Although you’ll find all sorts of tiny businesses there that don’t qualify as shops, the country still values individual enterprise. Even in London, 90% of all businesses employ fewer than twenty-five people.

Consultants, craftspeople, writers, designers and freelancers of all sorts have created marvelously innovative niche businesses for themselves.

This philosophy of small scale enterprise gained global attention in the seventies when economist E.F. Schumacher wrote his popular book, Small is Beautiful: Economics as if People Mattered.

Schumacher’s ideas made sense to those concerned about global issues, as well as those who suspected that one of the functions of business was to help people actualize their potential. He pointed out that those benefits could only come from small scale enterprises that cared about people and the planet.

In the US, Schumacher mainly caught the attention of the counterculture, since conventional business was still focused on a bigger is better mentality. Even though Schumacher’s writing didn’t make much impact on the reorganization of big businesses, it had a resounding influence on new enterprises that started small and were determined to remain small.

There’s still a great deal we can learn from our English cousins. Why have they sustained such a long history of small business success? Might this have anything to do with the fact that this is also a nation of voracious gardeners?

Consider, this advice from the great British garden designer and writer Penelope Hobhouse. A real hands-on gardener, Hobhouse and her late husband were the gardeners at Tintenhall in Somerset.

Several years ago, she shared her ten life rules of garden design with an American gardening magazine and the parallels to good business design were obvious.

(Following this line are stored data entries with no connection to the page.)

theorem State.redLine_kept {s : State} {src off idx line : Nat} {data : List Byte} (hs : s.kept pq pr) :
    (s.redLine src off idx line data).1.kept pq pr := by
  unfold State.redLine
  split
  · exact hs
  · split
    · exact State.fabPoison_kept hs
    · split
      · exact hs
      · dsimp only
        split
        · exact hs
        · split
          · exact State.fabPoison_kept hs
          · exact State.storeBytes_kept (State.bindRed_kept hs)

theorem State.finishRed_kept {s : State} {h : RedHead} (hs : s.kept pq pr) :
    (State.finishRed s h).kept pq pr := by
  unfold State.finishRed
  repeat' first
    | with_reducible assumption
    | with_reducible apply kept_ite
    | with_reducible apply State.storeBytes_kept
    | with_reducible apply State.engineSignal_kept

theorem State.redClose_kept {s : State} {src : Nat} {off : Nat} {idx : Nat} {count : Word32} (hs : s.kept pq pr) :
    (State.redClose s src off idx count).1.kept pq pr := by
  unfold State.redClose
  repeat' first
    | with_reducible assumption
    | with_reducible apply kept_ite
    | with_reducible apply State.fabPoison_kept
    | with_reducible apply State.storeBytes_kept
    | with_reducible apply State.bindRed_kept
    | with_reducible apply State.finishRed_kept
    | split

theorem State.fabFence_kept {s : State} {src : Nat} {c : Nat} {handle : Nat} {add : Bool} {arrive : Bool} {v : Word64} {n : Nat} (hs : s.kept pq pr) :
    (State.fabFence s src c handle add arrive v n).1.kept pq pr := by
  unfold State.fabFence
  repeat' first
    | with_reducible assumption
    | with_reducible apply kept_ite
    | with_reducible apply State.countDeniedHandle_kept
    | with_reducible apply State.applyArrival_kept
    | with_reducible apply State.applySignal_kept
    | with_reducible refine kept_fst (by assumption) (State.applyArrival_kept ?_)
    | with_reducible refine kept_fst (by assumption) (State.applySignal_kept ?_)
    | with_reducible apply kept_foldl
    | with_reducible apply kept_getD
    | split

theorem State.applyFab_kept {s : State} {h : FabHead} {op : FabOp} (hs : s.kept pq pr) :
    (s.applyFab h op).1.kept pq pr := by
  unfold State.applyFab
  split
  · split
    · exact hs
    · split
      · next heq => exact kept_snd2 heq (State.loadRange_kept hs)
      · next heq => exact State.logPoison_kept (kept_snd2 heq (State.loadRange_kept hs))
  · split
    · exact hs
    · exact State.fabStore_kept hs
  · split
    · split
      · exact State.fabStore_kept hs
      · exact hs
    · exact hs
  · split
    · exact hs
    · exact State.fabAtomic_kept hs
  · exact State.redLine_kept hs
  · exact State.redClose_kept hs
  · exact State.fabFence_kept hs

theorem State.serveFab_kept {s : State} {h : FabHead} {op : FabOp} (hs : s.kept pq pr) :
    (State.serveFab s h op).kept pq pr := by
  unfold State.serveFab
  repeat' first
    | with_reducible assumption
    | with_reducible apply State.applyFab_kept
    | with_reducible apply State.emit_kept
    | with_reducible apply State.modFab_kept

theorem State.drainEarly_kept {k : Nat} (f : Nat) :
    ∀ {s : State}, s.kept pq pr → (State.drainEarly f k s).kept pq pr := by
  induction f with
  | zero => intro s hs; exact hs
  | succ n ih =>
    intro s hs
    unfold State.drainEarly
    split
    · exact hs
    · exact kept_ite (ih (State.serveFab_kept (State.modFab_kept hs))) (State.fabFill_kept hs)

theorem State.arriveFab_kept {s : State} {h : FabHead} {op : FabOp} (hs : s.kept pq pr) :
    (s.arriveFab h op).kept pq pr := by
  refine kept_ite hs (kept_ite (State.discardFab_kept hs) (kept_ite (State.emit_kept hs) ?_))
  refine kept_ite hs (kept_ite (State.fabFill_kept (kept_ite hs (State.modFab_kept hs))) ?_)
  refine kept_ite (State.drainEarly_kept _ (State.serveFab_kept hs)) ?_
  exact kept_ite hs (kept_ite (State.emit_kept hs) (State.modFab_kept hs))

theorem State.drainAll_kept {s : State} (hs : s.kept pq pr) :
    (State.drainAll s).kept pq pr := by
  unfold State.drainAll
  repeat' first
    | with_reducible assumption
    | with_reducible refine State.drainEarly_kept ?_
    | with_reducible apply kept_foldl
    | intro _

theorem State.endFill_kept {s : State} {dev : Nat} {off : Nat} {len : Nat} {st : AccStage} (hs : s.kept pq pr) :
    (State.endFill s dev off len st).kept pq pr := by
  unfold State.endFill
  repeat' first
    | with_reducible assumption
    | with_reducible apply kept_ite
    | with_reducible apply State.cisCount_kept
    | with_reducible apply State.retryCis_kept
    | with_reducible apply State.setStage_kept
    | with_reducible apply kept_foldl
    | split
    | with_reducible apply kept_mk
    | intro _

theorem State.dropReq_kept {s : State} {r : OutReq} (hs : s.kept pq pr) :
    (State.dropReq s r).kept pq pr := by
  unfold State.dropReq
  repeat' first
    | with_reducible assumption
    | with_reducible apply State.modFab_kept
    | with_reducible apply kept_mk

theorem State.endReq_kept {s : State} {body : AckBody} {r : OutReq} (hs : s.kept pq pr) :
    (State.endReq s body r).kept pq pr := by
  unfold State.endReq
  repeat' first
    | with_reducible assumption
    | with_reducible apply kept_ite
    | with_reducible apply State.dropReq_kept
    | with_reducible apply State.setStage_kept
    | with_reducible apply State.endFill_kept
    | with_reducible apply State.endOp_kept
    | with_reducible apply kept_foldl
    | with_reducible apply kept_getD
    | split
    | with_reducible apply kept_mk

theorem execFabricAcknowledgement_kept {dev : Nat} {route : Nat} {seq : Nat} {body : AckBody} {s : State} (hs : s.kept pq pr) :
    answersKept pq pr (execFabricAcknowledgement dev route seq body s) := by
  unfold execFabricAcknowledgement
  repeat' first
    | with_reducible assumption
    | with_reducible apply keeps_next
    | with_reducible apply State.endReq_kept
    | with_reducible apply State.pumpOut_kept
    | with_reducible apply State.endWalks_kept
    | with_reducible apply kept_foldl
    | split
    | intro _
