theorem Group.foldl_readyOn_frame (is : List Nat) : is.foldl (fun g i => g.readyOn (keyV ((dst + i) % 128)) at_) g =
    { g with ready := (is.foldl (fun g i => g.readyOn (keyV ((dst + i) % 128)) at_) g).ready } := by
  induction is generalizing g with
  | nil => rfl
  | cons i t ih => rw [List.foldl_cons, ih]; rfl

theorem Group.readyDst_frame : g.readyDst dst size at_ = { g with ready := (g.readyDst dst size at_).ready } :=
  g.foldl_readyOn_frame dst at_ _

/-- R68: every register of the result is ready at that tick. -/
theorem Group.ready_readyDst {j : Nat} (hj : j < wordsOf size) :
    tabGet (g.readyDst dst size at_).ready 0 (keyV ((dst + j) % 128)) = at_ := by
  have hmem : j ∈ List.range (wordsOf size) := List.mem_range.mpr hj
  unfold Group.readyDst
  generalize List.range (wordsOf size) = is at hmem
  suffices h : ∀ is : List Nat, (j ∈ is ∨ tabGet g.ready 0 (keyV ((dst + j) % 128)) = at_) →
      tabGet (is.foldl (fun g i => g.readyOn (keyV ((dst + i) % 128)) at_) g).ready 0 (keyV ((dst + j) % 128)) = at_ from
    h is (Or.inl hmem)
  intro is
  induction is generalizing g with
  | nil => exact fun h => h.resolve_left List.not_mem_nil
  | cons i t ih =>
    intro h
    rw [List.foldl_cons]
    refine ih _ ?_
    rw [Group.readyOn, tabGet_tabSet]
    by_cases hi : keyV ((dst + j) % 128) = keyV ((dst + i) % 128)
    · exact Or.inr (if_pos hi)
    · rw [if_neg hi]
      exact h.imp (fun hm => (List.mem_cons.mp hm).resolve_left (fun hji => hi (by rw [hji]))) id

end

/-! ## A window of scratch (R55, R69) -/

theorem State.loadWindow_eq (v : State) (k base : Nat) (g : Group) (m : LaneMem) (lanes : List Nat) :
    v.loadWindow k base g m lanes = g.setLanes (wDst m.word) m.size
      (lanes.map (fun l => (l, v.scratchBytes k (base + laneAddr m l) m.size))) := by
  rw [State.loadWindow, Group.setLanes, List.foldl_map]

theorem length_laneBytes (g : Group) (r l size : Nat) : (g.laneBytes r l size).length = size := by
  have hlen : ((List.range (wordsOf size)).flatMap (fun i => leBytes 4 (g.vreg ((r + i) % 128) l).toNat)).length =
      4 * wordsOf size := by
    rw [List.length_flatMap]
    simp [Nat.mul_comm]
  rw [Group.laneBytes, List.length_take, hlen]
  unfold wordsOf
  omega

/-- Scratch with bytes written at addresses, one list after another. -/
def writeAll (t : Tab Byte) (ws : List (Nat × List Byte)) : Tab Byte := ws.foldl (fun t w => tabWrite t 0 w.1 w.2) t

/-- The address lies in what a write covers. -/
def covers (w : Nat × List Byte) (a : Nat) : Prop := w.1 ≤ a ∧ a < w.1 + w.2.length

theorem tabGet_writeAll_other {ws : List (Nat × List Byte)} {a : Nat} (h : ∀ w ∈ ws, ¬ covers w a) (t : Tab Byte) :
    tabGet (writeAll t ws) 0 a = tabGet t 0 a := by
  induction ws generalizing t with
  | nil => rfl
  | cons w r ih =>
    rw [writeAll, List.foldl_cons, ← writeAll, ih (fun x hx => h x (List.mem_cons_of_mem _ hx)), tabGet_tabWrite]
    exact if_neg (h w List.mem_cons_self)

/-- The last write that covers an address gives its byte. -/
theorem tabGet_writeAll {pre post : List (Nat × List Byte)} {w : Nat × List Byte} {a : Nat} (hw : covers w a)
    (hpost : ∀ x ∈ post, ¬ covers x a) (t : Tab Byte) :
    tabGet (writeAll t (pre ++ w :: post)) 0 a = w.2.getD (a - w.1) 0 := by
  rw [writeAll, List.foldl_append, List.foldl_cons, ← writeAll, tabGet_writeAll_other hpost, tabGet_tabWrite]
  exact if_pos hw
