-- ==== Sys2Proof/Config.lean ====
section
/-! DEFINITION. The parameters the spec fixes (00_scope.md R5). None is configurable and the spec
leaves no value open (R6), so there is no free value here. -/

namespace Sys2Proof.Config

/-- R5 `BLOCK_BYTES`: bytes in one input block. -/
abbrev blockBytes : Nat := 16
/-- R5 `DIGEST_BYTES`: bytes in the digest. -/
abbrev digestBytes : Nat := 16
/-- R5 `X_BYTES`: bytes in the working buffer. -/
abbrev xBytes : Nat := 48
/-- R5 `C_BYTES`: bytes in the checksum. -/
abbrev cBytes : Nat := 16
/-- R5 `S_ENTRIES`: entries in the substitution table. -/
abbrev sEntries : Nat := 256
/-- R5 `ROUNDS`: rounds of the mixing loop in one compression. -/
abbrev rounds : Nat := 18
/-- R5 `SNAPSHOT_BYTES`: bytes in a state snapshot. -/
abbrev snapshotBytes : Nat := 64
/-- R5 `MAX_REMAINING`: the largest count of leftover bytes FINALIZE takes. -/
abbrev maxRemaining : Nat := 15
/-- R5 `ALG_NAME`: the algorithm's name, with no effect on behaviour (R1, R26). -/
def algName : String := "Md2"

end Sys2Proof.Config
end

What business wouldn’t benefit from applying these rules?  I’ve also added a couple of comments in parenthesis.

You might want to post these in your garden—or office.

1. Never go anywhere without a notebook. Be a perpetual student.

2. Find one mentor, or many.

3. Do your homework.

4. Trust your own experience. Keep notes of what works and what doesn’t.

5. Don’t get hung up on plants (or products or services). A garden is bigger than all that.

6. Never think you’ll get it right the first time. If a plant isn’t happy, don’t hesitate to dig it up and move it to a better spot.

7. Encourage self-seeding plants to seek their own place in your garden. (Find your own metaphor in that.)

8. Don’t forget that sunshine and shade are design elements.

9. Avoid fussiness. Above all, simplify.

10. Focus on the garden you really want.